ImageJ/Fiji Plugin (Legacy Version)
Note: The ImageJ/Fiji plugin version is a discontinued legacy version and is no longer actively maintained. It may not include the latest features and improvements available in the standalone version.
For instructions on how to install the legacy plugin version, please watch our video tutorial:
Main Interface
Overview
The SciPathJ main interface is designed to be intuitive and user-friendly, providing easy access to all analysis tools and settings.
SciPathJ Main Interface Overview
1. Workflow Pipeline
The top bar displays the sequential steps of the analysis pipeline. You can click on each step to configure its specific parameters:
- Vessel Segmentation: Detect and delineate vascular structures.
- Nuclear Segmentation: Identify cell nuclei using hematoxylin staining.
- Cell Creation: Combine nuclei and cytoplasm to define complete cells.
- Feature Extraction: Calculate morphological and intensity measurements.
- Cell Classification: Train and apply machine learning models to classify cells.
- Final Analysis: Generate summary statistics and reports.
2. Global Settings & Navigation
Located at the top right:
- Display Settings: Control overlay colors, transparency, and visualization modes.
- Main Settings: Configure general preferences, memory allocation, and output options.
- Change Folder: Select a different directory for analysis.
3. Image Selection & Canvas
- Left Sidebar: Displays thumbnails of images in the current folder for quick switching.
- Central Canvas: Shows the active image with segmentation overlays. Use the mouse wheel to zoom and click-drag to pan.
- Zoom Controls: Located at the top right of the canvas for precise magnification adjustment.
4. ROI Management & Tools
The bottom toolbar provides tools for managing Regions of Interest (ROIs):
- Save ROIs: Export detected regions as images or data files.

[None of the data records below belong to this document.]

-- ==== Sys2Proof/Config.lean ====
section
/-! DEFINITION. The bounds that the CT-4 fixes for every part.

The manual leaves no value of a result open, so this file holds no opaque constant; the conventions
that the model fixes are in notes/assumptions. -/

namespace Sys2Proof.Config

/-- Entries that a port's window holds (R72). -/
abbrev windowCapacity : Nat := 8

/-- Bundles that the Collection Queue holds (R129). -/
abbrev queueCapacity : Nat := 16

/-- Contributions that a bundle holds (R85, R118). -/
abbrev contributionCapacity : Nat := 8

/-- Limit of the counts of notes and of the tally cells (R20, R54). -/
abbrev countLimit : Nat := 65535

/-- Consecutive jams at which a feed is aborted (R110). -/
abbrev jamLimit : Nat := 3

/-- Confirmed notes that forgive a feed's jams (R100). -/
abbrev forgivenessRun : Nat := 200

/-- Refused references that lock a port (R58). -/
abbrev refusedLimit : Nat := 5

/-- Feeds aborted at the jam limit that lock a port (R65). -/
abbrev abortedLimit : Nat := 2

/-- Reopens that a record may use (R41). -/
abbrev reopenLimit : Nat := 3

/-- Backlog at which the Pace Governor stops counting (R134). -/
abbrev backlogLimit : Nat := 16

/-- Largest face value (R1). -/
abbrev faceLimit : Nat := 100000000

/-- Entries of a declared breakdown (R31). -/
abbrev breakdownLimit : Nat := 12

/-- Largest body of a request or response (R169, R170). -/
abbrev bodyLimit : Nat := 250

/-- Entries of one List response (R35). -/
abbrev listLimit : Nat := 16

/-- Milliseconds of one minute of the idle limit (R7). -/
abbrev minute : Nat := 60000

end Sys2Proof.Config
end

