-- ==== Sys2Proof/Machine/Bundles.lean ====
section
/-! DEFINITION. The host requests on bundles (chapter 6): Take Bundle, Look Bundle, Flush Pooled. -/

namespace Sys2Proof.Machine

/-- R26, R131 step 2: a contribution of a taken bundle reaches its record, where the slot still holds the
reference. -/
def State.collect (s : State) (c : Contribution) : State :=
  s.modRecord c.slot fun r =>
    if r.reference = c.reference then { r with collected := r.collected + (c.fit + c.unfit) } else r

/-- R131: the COLLECTABLE head `b`, with `rest` behind it, is handed over. -/
def State.takeHead (s : State) (b : Bundle) (rest : List QueueEntry) : State :=
  s.judged fun s => (b.contributions.foldl State.collect { s with queue := rest }).promote

/-- R131: Take Bundle. -/
def takeBundleRule : RequestRule := fun body s =>
  match readNothing body with
  | none => refuse s .badLength
  | some _ =>
    match s.queue with
    | [] => refuse s .empty
    | .inPocket _ :: _ => refuse s .notReady
    | .lifted b :: rest => accept (s.takeHead b rest) b.image

/-- R132: what Look Bundle answers for the head of the queue. -/
def State.headImage (s : State) (e : QueueEntry) : List Byte :=
  match s.queued? e with
  | none => []
  | some b => b.image ++ [b.state.byte, b.state.priorByte, natByte s.queue.length, natByte s.waiting.length]

/-- R132: Look Bundle. -/
def lookBundleRule : RequestRule := fun body s =>
  match readNothing body with
  | none => refuse s .badLength
  | some _ =>
    match s.queue with
    | [] => refuse s .empty
    | e :: _ => accept s (s.headImage e)

/-- R125: the bundles that Flush Pooled of a set closes short. -/
def flushCloses (k : Nat) (b : Bundle) : Bool :=
  b.key.currency.val = k && b.key.group = .pool

/-- R125: Flush Pooled. -/
def flushPooledRule : RequestRule := fun body s =>
  match readOneByte body with
  | none => refuse s .badLength
  | some k =>
    if 3 < k.toNat then refuse s .badField
    else
      let c := s.shortClose (flushCloses k.toNat)
      accept (c.state.judgeBacklog s.backlog none) [natByte c.reached, natByte c.completed]

/-- TAKE_BUNDLE (R131). -/
def execTakeBundle (body : List Byte) (s : State) : Host.Outcome State Fault Refusal :=
  execRequest takeBundleCode takeBundleRule body s

/-- LOOK_BUNDLE (R132). -/
def execLookBundle (body : List Byte) (s : State) : Host.Outcome State Fault Refusal :=
  execRequest lookBundleCode lookBundleRule body s

/-- FLUSH_POOLED (R125). -/
def execFlushPooled (body : List Byte) (s : State) : Host.Outcome State Fault Refusal :=
  execRequest flushPooledCode flushPooledRule body s

end Sys2Proof.Machine
end

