-- ==== Sys2Proof/Machine/Configure.lean ====
section
/-! DEFINITION. The host requests on the configuration (chapter 1): Set Denomination, Set Limits, Set Pace
Curve, Read Configuration, Commit Configuration, Initialize Store. -/

namespace Sys2Proof.Machine

/-- R12: the check word is recomputed over the whole configuration and stored. -/
def State.storeCheckWord (s : State) : State :=
  { s with checkWord := s.config.computedWord }

/-- The stored check word as the responses of these requests carry it. -/
def State.wordImage (s : State) : List Byte :=
  wordBytes s.checkWord

/-! ### Set Denomination (R4 to R6) -/

/-- R4 test 2: the ranges of a requested entry; a strap size of 0 is allowed. -/
def DenomEntry.requestable (e : DenomEntry) : Bool :=
  e.face.toNat ≤ Config.faceLimit &&
    (e.strap = 0 || 10 ≤ e.strap.toNat && e.strap.toNat ≤ 200) &&
    e.fitDisposition.toNat ≤ 1 && e.unfitDisposition.toNat ≤ 1 && e.combine.toNat ≤ 1

/-- R4: a strap size of 0 is stored as 100, every other field as given. -/
def DenomEntry.stored (e : DenomEntry) : DenomEntry :=
  if e.strap = 0 then { e with strap := 100 } else e

/-- R4: Set Denomination. -/
def setDenominationRule : RequestRule := fun body s =>
  match readDenomination body with
  | none => refuse s .badLength
  | some d =>
    if hk : d.currency.toNat < 4 then
      if hi : d.index.toNat < 12 then
        if !d.entry.requestable then refuse s .badField
        else if !s.configFault ∧ s.setInUse ⟨d.currency.toNat, hk⟩ then refuse s .inUse
        else
          let s' := { s with
            config := s.config.setEntry ⟨d.currency.toNat, hk⟩ ⟨d.index.toNat, hi⟩ d.entry.stored }.storeCheckWord
          accept s' s'.wordImage
      else refuse s .badField
    else refuse s .badField

/-! ### Set Limits (R8, R9) -/

/-- R8, R9: the five limits are written, the check word is stored, running idle timers and the stop thresholds
are judged at once. -/
def State.writeLimits (s : State) (l : Limits) : State :=
  { s with config := { s.config with limits := l } }.storeCheckWord.expireIdle.retestThresholds

/-- R8: Set Limits. -/
def setLimitsRule : RequestRule := fun body s =>
  match readLimits body with
  | none => refuse s .badLength
  | some l =>
    if !l.inRange then refuse s .badField
    else
      let s' := s.writeLimits l
      accept s' s'.wordImage

/-! ### Set Pace Curve (R10) -/

/-- R10: a point above 1,000 is stored as 1,000. -/
def Curve.stored (c : Curve) : Curve :=
  { c with points := c.points.map fun x => if 1000 < x.toNat then 1000 else x }

/-- R10: Set Pace Curve. -/
def setPaceCurveRule : RequestRule := fun body s =>
  match readCurve body with
  | none => refuse s .badLength
  | some c =>
    if 4 < c.hysteresis.toNat then refuse s .badField
    else
      let s' := ({ s with config := { s.config with curve := c.stored } }.storeCheckWord).repace none
      accept s' s'.wordImage

/-! ### Reading, committing and initializing (R11, R16, R17) -/

/-- R11: the twelve entry images of a set. -/
def Configuration.setImage (c : Configuration) (k : SetId) : List Byte :=
  (List.finRange 12).flatMap fun i => (c.entry k i).image

/-- R11: Read Configuration. -/
def readConfigurationRule : RequestRule := fun body s =>
  match readOneByte body with
  | none => refuse s .badLength
  | some sel =>
    if hk : sel.toNat < 4 then accept s (s.config.setImage ⟨sel.toNat, hk⟩)
    else if sel = 4 then
      accept s (s.config.limits.image ++ s.config.curve.image ++ wordBytes s.checkWord ++
        wordBytes s.config.computedWord ++ [boolByte s.configFault])
    else refuse s .badField

/-- R16: Commit Configuration. -/
def commitConfigurationRule : RequestRule := fun body s =>
  match readNothing body with
  | none => refuse s .badLength
  | some _ =>
    if !s.config.inRange then refuse s .badField
    else
      let s' := { s.storeCheckWord with configFault := false }
      accept s' s'.wordImage

/-- R17: every slot is FREE and no bundle record exists. -/
def State.tablesEmpty (s : State) : Bool :=
  s.records.toList.all Option.isNone && !s.anyBundle (fun _ => true) && s.waiting.isEmpty && s.queue.isEmpty

/-- R17: the whole configuration and the next bundle number return to their defaults, and the effects reach the
stop sets and the pace. -/
def State.initializeStore (s : State) : State :=
  ({ s with
      config := Configuration.initial
      nextNumber := 1
      configFault := false }.storeCheckWord.retestThresholds).repace none

/-- R17: Initialize Store. -/
def initializeStoreRule : RequestRule := fun body s =>
  match readNothing body with
  | none => refuse s .badLength
  | some _ =>
    if !s.tablesEmpty then refuse s .inUse
    else
      let s' := s.initializeStore
      accept s' s'.wordImage

/-! ### The commands -/

def execSetDenomination (body : List Byte) (s : State) : Host.Outcome State Fault Refusal :=
  execRequest setDenominationCode setDenominationRule body s

def execSetLimits (body : List Byte) (s : State) : Host.Outcome State Fault Refusal :=
  execRequest setLimitsCode setLimitsRule body s

def execSetPaceCurve (body : List Byte) (s : State) : Host.Outcome State Fault Refusal :=
  execRequest setPaceCurveCode setPaceCurveRule body s

def execReadConfiguration (body : List Byte) (s : State) : Host.Outcome State Fault Refusal :=
  execRequest readConfigurationCode readConfigurationRule body s

def execCommitConfiguration (body : List Byte) (s : State) : Host.Outcome State Fault Refusal :=
  execRequest commitConfigurationCode commitConfigurationRule body s

def execInitializeStore (body : List Byte) (s : State) : Host.Outcome State Fault Refusal :=
  execRequest initializeStoreCode initializeStoreRule body s

end Sys2Proof.Machine
end

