-- ==== Sys2Proof/Machine/Dispatch.lean ====
section
/-! DEFINITION. The meaning of every command: what it does to everything but the queue of commands. -/

namespace Sys2Proof.Machine

def exec (i : Instr) (s : State) : Host.Outcome State Fault Refusal :=
  match i with
  | .declare body => Sys2Proof.Machine.execDeclare body s
  | .amend body => Sys2Proof.Machine.execAmend body s
  | .cancel body => Sys2Proof.Machine.execCancel body s
  | .lookUp body => Sys2Proof.Machine.execLookUp body s
  | .list body => Sys2Proof.Machine.execList body s
  | .settle body => Sys2Proof.Machine.execSettle body s
  | .hold body => Sys2Proof.Machine.execHold body s
  | .release body => Sys2Proof.Machine.execRelease body s
  | .sealRecord body => Sys2Proof.Machine.execSealRecord body s
  | .retire body => Sys2Proof.Machine.execRetire body s
  | .takeBundle body => Sys2Proof.Machine.execTakeBundle body s
  | .lookBundle body => Sys2Proof.Machine.execLookBundle body s
  | .flushPooled body => Sys2Proof.Machine.execFlushPooled body s
  | .setDenomination body => Sys2Proof.Machine.execSetDenomination body s
  | .setLimits body => Sys2Proof.Machine.execSetLimits body s
  | .setPaceCurve body => Sys2Proof.Machine.execSetPaceCurve body s
  | .readConfiguration body => Sys2Proof.Machine.execReadConfiguration body s
  | .commitConfiguration body => Sys2Proof.Machine.execCommitConfiguration body s
  | .initializeStore body => Sys2Proof.Machine.execInitializeStore body s
  | .readStatus body => Sys2Proof.Machine.execReadStatus body s
  | .clearCauses body => Sys2Proof.Machine.execClearCauses body s
  | .releaseTransport body => Sys2Proof.Machine.execReleaseTransport body s
  | .poll clocked => Sys2Proof.Machine.execPoll clocked s
  | .requestFrame frame => Sys2Proof.Machine.execRequestFrame frame s
  | .hello port presence => Sys2Proof.Machine.execHello port presence s
  | .feedStart port reference => Sys2Proof.Machine.execFeedStart port reference s
  | .noteReport port seq index fitness verdict => Sys2Proof.Machine.execNoteReport port seq index fitness verdict s
  | .stacked port seq pocket => Sys2Proof.Machine.execStacked port seq pocket s
  | .jam port => Sys2Proof.Machine.execJam port s
  | .jamCleared port => Sys2Proof.Machine.execJamCleared port s
  | .feedEnd port count => Sys2Proof.Machine.execFeedEnd port count s
  | .pocketCleared port pocket => Sys2Proof.Machine.execPocketCleared port pocket s
  | .discardedMessage port type body lineError => Sys2Proof.Machine.execDiscardedMessage port type body lineError s
  | .flightExpiry port seq => Sys2Proof.Machine.execFlightExpiry port seq s
  | .idleExpiry slot => Sys2Proof.Machine.execIdleExpiry slot s
  | .holdUpExpiry => Sys2Proof.Machine.execHoldUpExpiry s
  | .powerWarningAsserted => Sys2Proof.Machine.execPowerWarningAsserted s
  | .powerWarningDeasserted => Sys2Proof.Machine.execPowerWarningDeasserted s
  | .resetLineAsserted => Sys2Proof.Machine.execResetLineAsserted s
  | .powerFailure => Sys2Proof.Machine.execPowerFailure s
  | .startUp cause => Sys2Proof.Machine.execStartUp cause s

end Sys2Proof.Machine
end

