/-- R123, R127 to R130: the law of the waiting list and the Collection Queue. -/
def State.ListsLaw (s : State) : Prop :=
  s.queue.length ≤ 16 ∧ s.waiting.Nodup ∧ (s.queue.filterMap QueueEntry.place?).Nodup ∧ s.nextNumber ≠ 0 ∧
  (∀ pl, pl ∈ s.waiting ↔
    s.bundleState? pl = some .completeWaiting ∨ s.bundleState? pl = some (.unconfirmed .completeWaiting)) ∧
  (∀ pl, .inPocket pl ∈ s.queue ↔
    s.bundleState? pl = some .strapping ∨ s.bundleState? pl = some (.unconfirmed .strapping)) ∧
  (∀ b, .lifted b ∈ s.queue → b.state = .collectable) ∧
  (∀ pl b, s.binding pl = .bound b → b.state ≠ .collectable ∧ b.place = pl) ∧
  (∀ pl b, s.binding pl = .bound b → (b.number ≠ none ↔ .inPocket pl ∈ s.queue)) ∧
  ∀ j x, (s.queue.map s.numberOf? ++ [some s.nextNumber])[j]? = some x →
    ∃ n, x = some n ∧ n ≠ 0 ∧
      ∀ y, (s.queue.map s.numberOf? ++ [some s.nextNumber])[j + 1]? = some y → y = some (numbersAfter 1 n)

/-- The pace that a message tells its transport. -/
def OutMessage.paceHeard : OutMessage → Option Nat
  | .helloAnswer x | .pace x => some x
  | .feedAccept _ _ | .feedRefuse _ | .pocketOrder _ _ | .strapOrder _ _ | .stop _ _ | .resume
  | .endDone _ _ _ _ _ | .endRefused _ => none

/-- R134, R136, R137: the law of the Pace Governor. -/
def State.GovernorLaw (s : State) : Prop :=
  s.effective ≤ 16 ∧
  (s.running = true → s.pace = s.paceFor s.effective) ∧
  ∀ p, (s.port p).isDown = false → ((s.port p).out.filterMap OutMessage.paceHeard).getLast? = some s.pace

/-- The notes of a record in the bundles bound, waiting or queued (R26). -/
def State.inBundles (s : State) (i : Slot) (ref : Reference) : Nat :=
  ((List.finRange 24).map fun pl => match s.bundle? pl with
    | some b => shareOf i ref b.contributions
    | none => 0).sum +
  (s.queue.map fun e => match e with
    | .lifted b => shareOf i ref b.contributions
    | .inPocket _ => 0).sum

/-- R26: the central accounting law. -/
def State.AccountingLaw (s : State) : Prop :=
  ∀ i r, s.record? i = some r → r.bandedTotal = s.inBundles i r.reference + r.collected + r.voided

/-- R117 to R119, R4: a bundle's counts are those of its contributions, of at most eight deposits, each with a note;
its strap size is in range, FILLED is exactly full, and only an OPEN, FILLED or CLOSING bundle has notes in
flight. -/
def Bundle.Law (b : Bundle) : Prop :=
  b.stacked = (b.contributions.map fun c => c.fit + c.unfit).sum ∧
  b.inFlight = (b.contributions.map fun c => c.reserved).sum ∧
  b.contributions.length ≤ 8 ∧ (b.contributions.Pairwise fun c d => c.slot ≠ d.slot) ∧
  (∀ c ∈ b.contributions, c.fit + c.unfit + c.reserved ≠ 0) ∧
  10 ≤ b.strap ∧ b.strap ≤ 200 ∧ b.stacked + b.inFlight ≤ b.strap ∧
  (b.state = .filled → b.stacked + b.inFlight = b.strap) ∧
  (b.inFlight ≠ 0 → b.state = .opened ∨ b.state = .filled ∨ b.state = .closing)

/-- A bundle record exists: bound to a pocket, or COLLECTABLE in the queue (R130). -/
def State.HasBundle (s : State) (b : Bundle) : Prop :=
  (∃ pl, s.binding pl = .bound b) ∨ .lifted b ∈ s.queue

/-- R117, R118: the law of the bundles: that of each bundle record, and every contribution names a record that
exists. -/
def State.BundleLaw (s : State) : Prop :=
  ∀ b, s.HasBundle b → b.Law ∧ ∀ c ∈ b.contributions, ∃ r, s.record? c.slot = some r ∧ r.reference = c.reference

/-- The entries of a window that are reserved in sort pockets for the record in slot `i`. -/
def sortedFor (i : Slot) (w : List Entry) : List Entry :=
  w.filter fun e => e.slot = some i && 2 ≤ e.pocket.val

/-- R28, R89, R117: on a running part, a record's pending count, a bundle's in-flight count and a contribution's
reserved count are the entries in the windows that they stand for. -/
def State.FlightLaw (s : State) : Prop :=
  s.running = true →
  (∀ i r, s.record? i = some r →
    r.pending = ((List.finRange 4).map fun p => (sortedFor i (s.port p).window).length).sum) ∧
  ∀ pl b, s.binding pl = .bound b →
    b.inFlight = (entriesFor (placePocket pl) (s.port (placePort pl)).window).length ∧
    ∀ c ∈ b.contributions,
      c.reserved = (entriesFor (placePocket pl) (lossesOf c.slot (s.port (placePort pl)).window)).length

/-- R77, R79 to R83, R89: an unattributed entry is for P0; an entry for a sort pocket is attributed and has an index,
and the bundle of that pocket holds a contribution of its slot. -/
def State.EntryLaw (s : State) : Prop :=
  ∀ p, ∀ e ∈ (s.port p).window,
    (e.slot = none → e.pocket = 0) ∧
    ∀ pl, placeOf p e.pocket = some pl →
      ∃ i b, e.slot = some i ∧ e.index ≠ none ∧ s.binding pl = .bound b ∧ ∃ c ∈ b.contributions, c.slot = i

/-- R27, R40, R54, R56: a feed is open only outside CONFIG_FAULT, on the record of its reference, which lists its
transport; a record that lists a transport is COUNTING or HELD, and on a running part that transport feeds it. -/
def State.FeedLaw (s : State) : Prop :=
  (∀ p f, (s.port p).state = .feeding f → s.configFault = false ∧
    ∃ r, s.record? f.slot = some r ∧ r.reference = f.reference ∧ r.feeding[p.val] = true) ∧
  ∀ i r (p : PortId), s.record? i = some r → r.feeding[p.val] = true →
    (r.state = .counting ∨ r.state = .held) ∧
    (s.running = true → ∃ f, (s.port p).state = .feeding f ∧ f.slot = i)

/-- R20, R82: a banded cell and the notes in flight to it are at most 65,535. -/
def State.CellLaw (s : State) : Prop :=
  ∀ i r (j : DenomIndex) g, s.record? i = some r →
    r.cell j g +
      ((List.finRange 4).map fun p =>
        ((sortedFor i (s.port p).window).filter fun e => e.index = some j && e.fitness = g).length).sum ≤ 65535

/-- The laws of the CT-4 together: the central accounting law (R26) and all that it rests on. -/
structure State.Sound (s : State) : Prop where
  accounting : s.AccountingLaw
  bundles : s.BundleLaw
  flight : s.FlightLaw
  entries : s.EntryLaw
  feeds : s.FeedLaw
  cells : s.CellLaw
  records : s.RecordLaw
  ports : s.PortLaw
  stops : s.StopLaw
  lists : s.ListsLaw
  configuration : s.ConfigurationLaw

end Sys2Proof.Machine
end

- Clear All: Remove all current segmentations from the image.
- ROI Toggles: Show/hide specific types of detections (Vessels, Nuclei, Cytoplasms, Cells).
- Analysis Tools: Access Stats, Averages, and Cluster Colors for the current image.
5. Execution Controls
The bottom bar manages the analysis process:
- Status Message: Displays the result of the last operation.
- Progress Bar: Shows real-time progress of the current analysis step.
- Start/Stop Analysis: Control the execution of the pipeline.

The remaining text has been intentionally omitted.